【第305話】神官の願い④ 悪辣なロア
少し冷静になった僕の様子を見て、ようやく落ち着いたアレックス。
それでもオドオドと周囲を何度か見回してから、意を決して、僕に対して希望を述べた。
「私たちの願いは、もしもルデクがリフレアに攻め込んだとしても、リンデランデ様の命だけは助けていただきたいのです。あの方は何も悪くないのですから」と。
あの方は、何も悪くない、ね。神経を逆撫でする言葉だけど、もう大丈夫。気持ちは切り替えた。ラピリアとウィックハルトのおかげだ。
さて、まずはこのアレックスという人間をどこまで信用するべきか、そしてどう使うべきかを考えないとな。
僕はアレックスの要望への返事はひとまず置いておき、敢えてここまでの旅程や、リフレアでの立場、生活などに話を振った。
最初の直感の通り、リフレアから本当に長い旅路を経てきたことは間違いなさそうだ。実際に現地を知らないと答えられない質問に対しても、返事に淀みがない。

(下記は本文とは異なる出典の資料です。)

-- ==== Sys2Proof/Word.lean ====
section
/-! DEFINITION. The words of the core: bytes, the six lines of a port, and the 64-bit stimulus word
(30_encoding.md R47). Counters and indexes are exact unsigned integers (00_scope.md R8, R10) and are held as `Nat`;
their widths are part of the invariant of Safety.lean. -/

namespace Sys2Proof

/-- One element of the storage spaces RAW, ACC and REPORT (20_memory.md R37), and every 8-bit field or code. -/
abbrev Byte := BitVec 8

/-- The levels of the six input lines of one multiplexed port, bit k = line k, 0 = low (10_state.md R32). -/
abbrev Lines := BitVec 6

/-- The stimulus word that a step takes (30_encoding.md R47). -/
abbrev StimWord := BitVec 64

end Sys2Proof
end

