-- ==== Sys2Proof/Machine/Script.lean ====
section
/-! DEFINITION. Stimulus scripts: the statements of 30_encoding.md R54, the pseudo-statements of R55 with their
expansions, and what a script does to a machine. A script is the environment's, not the core's: it only gives words
to `step`. -/

namespace Sys2Proof.Machine

/-- The sticky fields of the current input (R54). -/
inductive ScriptField where
  | lines0
  | lines1
  | dat
  | epready
  | hold
  deriving DecidableEq, Repr

/-- The statements of R54 and the pseudo-statements of R55. -/
inductive Stmt where
  /-- `RESET`. -/
  | reset
  /-- `SET f=v, …`. -/
  | set (fields : List (ScriptField × Nat))
  /-- `STEP n`. -/
  | stepN (n : Nat)
  /-- `REQ RAW t r w`. -/
  | reqRaw (t r w : Nat)
  /-- `EXPECT <condition>`, a condition on the state and its outputs. -/
  | expect (condition : State → Bool)
  /-- `REQ GET_REPORT`. -/
  | reqGetReport
  /-- `REQ GET_IDLE`. -/
  | reqGetIdle
  /-- `REQ SET_IDLE n`. -/
  | reqSetIdle (n : Nat)
  /-- `RUN_TO k`. -/
  | runTo (k : Nat)
  /-- `PAD c PRESS <set>`: the lines named are low, the others high. -/
  | padPress (c : Fin 2) (pressed : List (Fin 6))
  /-- `SERPAD b0 … b8`. -/
  | serpad (resp : Vector Byte 9)

/-- The current input record, with the closed-loop pad of SERPAD and the number of the last step run (R54, R55;
00_scope.md R7; log 26). -/
structure ScriptEnv where
  lines0 : Lines
  lines1 : Lines
  dat : Bool
  epready : Bool
  hold : Bool
  serpad : Option (Vector Byte 9)
  last : Nat
  deriving DecidableEq, Repr

/-- The start of a script: lines released, the other sticky fields 0 (R54), and no SERPAD given yet. DESIGN CHOICE (log
26): the number of the last step run is 0 here too. R55 gives it only after RESET, and 00_scope.md R7 numbers steps from
reset only; so a RUN_TO before a script's first RESET counts from the script's start. -/
def ScriptEnv.start : ScriptEnv :=
  { lines0 := 0x3F, lines1 := 0x3F, dat := false, epready := false, hold := false, serpad := none, last := 0 }

/-- Why a script is refused or ends. -/
inductive ScriptError where
  /-- A value does not fit its field (R54; 93_implementation_defined.md U6). -/
  | valueTooWide (v : Nat)
  /-- `RUN_TO k` with k not beyond the last step (R55). -/
  | runToNotAhead (k last : Nat)
  /-- An `EXPECT` that does not hold. -/
  | expectFailed
  /-- The machine has no step: it is faulted, or the parameter record is illegal. -/
  | noStep
  deriving DecidableEq, Repr

/-- `SET` of one sticky field; setting `dat` ends SERPAD (R54, R55). -/
def ScriptEnv.setField (env : ScriptEnv) (f : ScriptField) (v : Nat) : Except ScriptError ScriptEnv :=
  match f with
  | .lines0 => if v < 64 then .ok { env with lines0 := BitVec.ofNat 6 v } else .error (.valueTooWide v)
  | .lines1 => if v < 64 then .ok { env with lines1 := BitVec.ofNat 6 v } else .error (.valueTooWide v)
  | .dat => if v < 2 then .ok { env with dat := v == 1, serpad := none } else .error (.valueTooWide v)
  | .epready => if v < 2 then .ok { env with epready := v == 1 } else .error (.valueTooWide v)
  | .hold => if v < 2 then .ok { env with hold := v == 1 } else .error (.valueTooWide v)

def ScriptEnv.setFields : List (ScriptField × Nat) → ScriptEnv → Except ScriptError ScriptEnv
  | [], env => .ok env
  | (f, v) :: rest, env =>
    match env.setField f v with
    | .ok env' => ScriptEnv.setFields rest env'
    | .error e => .error e

/-- The `dat` level of a step: under SERPAD the pad's answer bit for the position at the start of the step, 1 in the
gap (R55). -/
def ScriptEnv.datAt (env : ScriptEnv) (s : State) : Bool :=
  match env.serpad with
  | none => env.dat
  | some resp =>
    if s.serPhase = .active ∧ s.edgeIdx < 16 then ((resp[s.byteIdx]?).getD 0xFF).getLsbD (s.edgeIdx / 2) else true

/-- The inputs of a step without a request (R54). -/
def ScriptEnv.stim (env : ScriptEnv) (s : State) : Stim :=
  { lines0 := env.lines0, lines1 := env.lines1, dat := env.datAt s, epRdy := env.epready, hold := env.hold,
    reqv := false, rqt := 0, rq := 0, wval := 0 }

/-- One step of the machine on this word. -/
def feed (w : StimWord) (s : State) : Except ScriptError State :=
  match step (s.giveWord w) with
  | .next t => .ok t
  | .fault _ | .refused _ => .error .noStep

/-- `STEP n` (R54). -/
def feedSteps (env : ScriptEnv) : Nat → State → Except ScriptError (ScriptEnv × State)
  | 0, s => .ok (env, s)
  | n + 1, s =>
    match feed (encodeStim (env.stim s)) s with
    | .ok t => feedSteps { env with last := env.last + 1 } n t
    | .error e => .error e

/-- `REQ RAW t r w` (R54). -/
def feedRequest (env : ScriptEnv) (t r w : Nat) (s : State) : Except ScriptError (ScriptEnv × State) :=
  if t < 256 ∧ r < 256 ∧ w < 65536 then
    let st := { env.stim s with
      reqv := true, rqt := BitVec.ofNat 8 t, rq := BitVec.ofNat 8 r, wval := BitVec.ofNat 16 w }
    match feed (encodeStim st) s with
    | .ok u => .ok ({ env with last := env.last + 1 }, u)
    | .error e => .error e
  else .error (.valueTooWide (max t (max r w)))

/-- The lines of `PAD c PRESS <set>` (R55). -/
def padLines (pressed : List (Fin 6)) : Lines :=
  pressed.foldl (fun l i => l &&& ~~~ (1#6 <<< i.val)) 0x3F

/-- One statement (R54, R55). -/
def runStmt (st : Stmt) (env : ScriptEnv) (s : State) : Except ScriptError (ScriptEnv × State) :=
  match st with
  | .reset =>
    match feed 0x0000000000008000 s with
    | .ok t => .ok ({ env with last := 0 }, t)
    | .error e => .error e
  | .set fields =>
    match ScriptEnv.setFields fields env with
    | .ok env' => .ok (env', s)
    | .error e => .error e
  | .stepN n => feedSteps env n s
  | .reqRaw t r w => feedRequest env t r w s
  | .expect condition => if condition s then .ok (env, s) else .error .expectFailed
  | .reqGetReport => feedRequest env 0xA1 0x01 0x0100 s
  | .reqGetIdle => feedRequest env 0xA1 0x02 0x0000 s
  | .reqSetIdle n => feedRequest env 0x21 0x0A (n * 256) s
  | .runTo k => if env.last < k then feedSteps env (k - env.last) s else .error (.runToNotAhead k env.last)
  | .padPress c pressed =>
    if c = 0 then .ok ({ env with lines0 := padLines pressed }, s)
    else .ok ({ env with lines1 := padLines pressed }, s)
  | .serpad resp => .ok ({ env with serpad := some resp }, s)

/-- A script, statement by statement (R54). -/
def runScript : List Stmt → ScriptEnv → State → Except ScriptError (ScriptEnv × State)
  | [], env, s => .ok (env, s)
  | st :: rest, env, s =>
    match runStmt st env s with
    | .ok (env', t) => runScript rest env' t
    | .error e => .error e

end Sys2Proof.Machine
end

また、アレックスの所属する純聖会は、元々教皇が所属していた会派だということも分かった。教皇は代々、先代からの指名制であることも初めて知った。
時の教皇から見て、最も聖職者として素晴らしいと判じた人物を次代に据えるそうだ。
それからもう一つ、主要な役職や機関はほとんど正導会の手の中であるが、宗教儀式を司る部署と役職だけは、教皇の出身会派である純聖会が押さえているらしい。
教皇は、その部署に入り浸って純聖会の集まりと共に、ただ毎日祈りを捧げる日々を過ごしている。
なお、リフレアには正導会と純聖会以外に、主要な会派が3つある。純聖会以外は、実質正導会に取り込まれたような状況にあるという。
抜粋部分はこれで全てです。